Ya no se conforma el pueblo con promesas. Desde 1821 hasta la fecha, todos los ambiciosos han prometido; todos los que han tenido por mira llegar al poder, han presentado al pueblo programas deslumbrantes que tendrían que ser llevados a la práctica cuando la revolución triunfase, y en todos esos casos, sin faltar uno solo, los desheredados han sido burlados. Los aspirantes a gobernantes y los simples cazadores de empleos le han dicho al pueblo: levántate y te haré feliz, y el pueblo se ha levantado, ha derramado su sangre, se ha sacrificado, para que, llegado el día del llamado triunfo, los jefes se apoderasen de los grandes puestos, mientras los soldados, despojados de sus armas para que no constituyesen un peligro, eran despachados a sus hogares, donde los esperaban ansiosos los suyos, trasijados por el hambre, mordidos por el frio; pero con la esperanza de un cambio en sus tristes condiciones de vida. Ningún cambio se operaba: el héroe humilde de cien combates, volvía a tomar el martillo o los instrumentos de labranza por cuenta de sus amos, exactamente lo mismo que lo hacía antes; las hijas del pueblo continuaban siendo carne de placer para los amos: la leva no había desaparecido con la subida del nuevo gobernante; el hambre seguía mordiendo las carnes de los proletarios: los hijos de los trabajadores se revolcaban en el mismo lodo y crecían en la misma ignorancia, exactamente lo mismo que los niños de la generación anterior.

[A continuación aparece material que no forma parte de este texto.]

-- ==== Sys2Proof/Laws/Commands.lean ====
section
/-! SUPPORT. Channel operands, the disable sequence on faithful registers, and the extent of the field buffers. -/

namespace Sys2Proof.Machine

/-- A video channel's number as an operand names that channel (30_encoding.md R98 check 2). -/
@[simp] theorem chanOf_ofNat (k : Chan) : chanOf (BitVec.ofNat 4 k.val) = some k := by fin_cases k <;> rfl

theorem chanOf_eq_none {ch : BitVec 4} (h : 8 ≤ ch.toNat) : chanOf ch = none := by
  unfold chanOf
  rw [dif_neg (by omega)]

/-- The disable sequence on faithful registers (40_dma_channel_control.md R124): three or five transfers. -/
theorem disableBits_faithful (bits : Word) (s : State) (h : s.dev.glitch = []) :
    disableBits bits s =
      { s with
        videoDMA := videoBits (s.dev.dmaEn &&& ~~~bits)
        dev := { s.dev with
          dmaEn := s.dev.dmaEn &&& ~~~bits
          dmaCmd := haltedCmd (s.dev.dmaEn &&& ~~~bits) s.dev.dmaCmd }
        hist := s.hist ++ disableTransfers s.cfg.regMap s.dev.dmaEn (s.dev.dmaEn &&& ~~~bits) } := by
  rw [disableBits, setEnable_faithful _ _ (by simpa using h), haltIfEmpty_faithful _ _ (by simpa using h)]
  simp only [noChannels, channelBits, haltedCmd, disableTransfers, haltTransfers, beq_iff_eq]
  split <;> simp [regRead, State.emit, regOffset, regValue]

/-- Every field buffer lies inside the address space (20_memory.md R69, 00_scope.md R6). -/
theorem fbAddr_le {p : Params} (h : p.ok = true) (k : Chan) (f : FieldNo) (s : Slot) :
    fbAddr p k f s + p.maxFieldBytes ≤ Memory.size := by
  simp only [Params.ok, Bool.and_eq_true, decide_eq_true_eq] at h
  unfold fbAddr Memory.size
  have hj : 4 * k.val + 2 * f.num + s.num ≤ 31 := by
    have := k.isLt
    cases f <;> cases s <;> simp only [FieldNo.num, Slot.num] <;> omega
  have : (4 * k.val + 2 * f.num + s.num) * p.maxFieldBytes ≤ 31 * p.maxFieldBytes := Nat.mul_le_mul_right _ hj
  omega

/-- Giving up the in-flight frame keeps a well-formed context well formed (40_dma_channel_control.md R126). -/
theorem ctxOk_dropFrame {p : Params} {c : Ctx} (h : ctxOk p c = true) (hf : c.fsm = .f0Captured) :
    ctxOk p (dropFrame c) = true := by
  unfold ctxOk dropFrame at *
  cases hq : c.queue with
  | nil => simp [hq, queueShape, hf] at h
  | cons e q =>
    simp [hq, hf, queueShape, markHead] at h ⊢
    obtain ⟨⟨⟨⟨⟨a, b⟩, -, c2⟩, d⟩, -⟩, g⟩ := h
    exact ⟨⟨⟨⟨a, b⟩, c2⟩, d⟩, g⟩

/-- The head buffer of a well-formed context lies inside the address space (41_host_stream_queue.md R166). -/
theorem ctxOk_head {p : Params} {c : Ctx} (h : ctxOk p c = true) {b : Entry} {q : List Entry} (hq : c.queue = b :: q) :
    bufInRange b.addr b.cap = true := by
  simp [ctxOk, hq] at h
  tauto

end Sys2Proof.Machine
end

Eso fue así, porque los proletarios tuvieron confianza en sus jefes y creían que podría darse el milagro de llegar a tener un gobíerno bueno, y ponían en manos de las clases directoras de la sociedad, precisamente de las clases que son enemigas naturales de la clase trabajadora, la resolución de sus propios problemas. Noventa años de engaños por parte de la burguesía del dinero y de la intelectualidad, han abierto los ojos, si no de todos, de un buen número de trabajadores, que han comprendido al fin que la tierra y la maquinaría de producción no pueden caer en manos del proletariado depositando en las urnas boletas electorales para nombrarse un verdugo, sino por la acción viril de los trabajadores armados del fusil y de la dinamita.
Proletarios que militáis en las filas del vazquismo y del orozquismo: por dondequiera que paséis, abrid almacenes y graneros para que se vistan y coman los pobres y poned la tierra y todas las industrias en las manos de los trabajadores. Solamente de esa manera no quedarán chasqueados los propósitos de esta gran Revolución. Si vuestros jefes y oficiales se oponen, ¡fusiladlos sin compasión! Vecinos de los pueblos y ciudades que están en manos de los rebeldes: no paguéis los alquileres de las casas que habitáis, y si los vazquistas u orozquistas quieren obligaras a que paguéis, ¡voladlos con dinamita, pues la Revolución debe ser para beneficio de los pobres y no de la burguesía!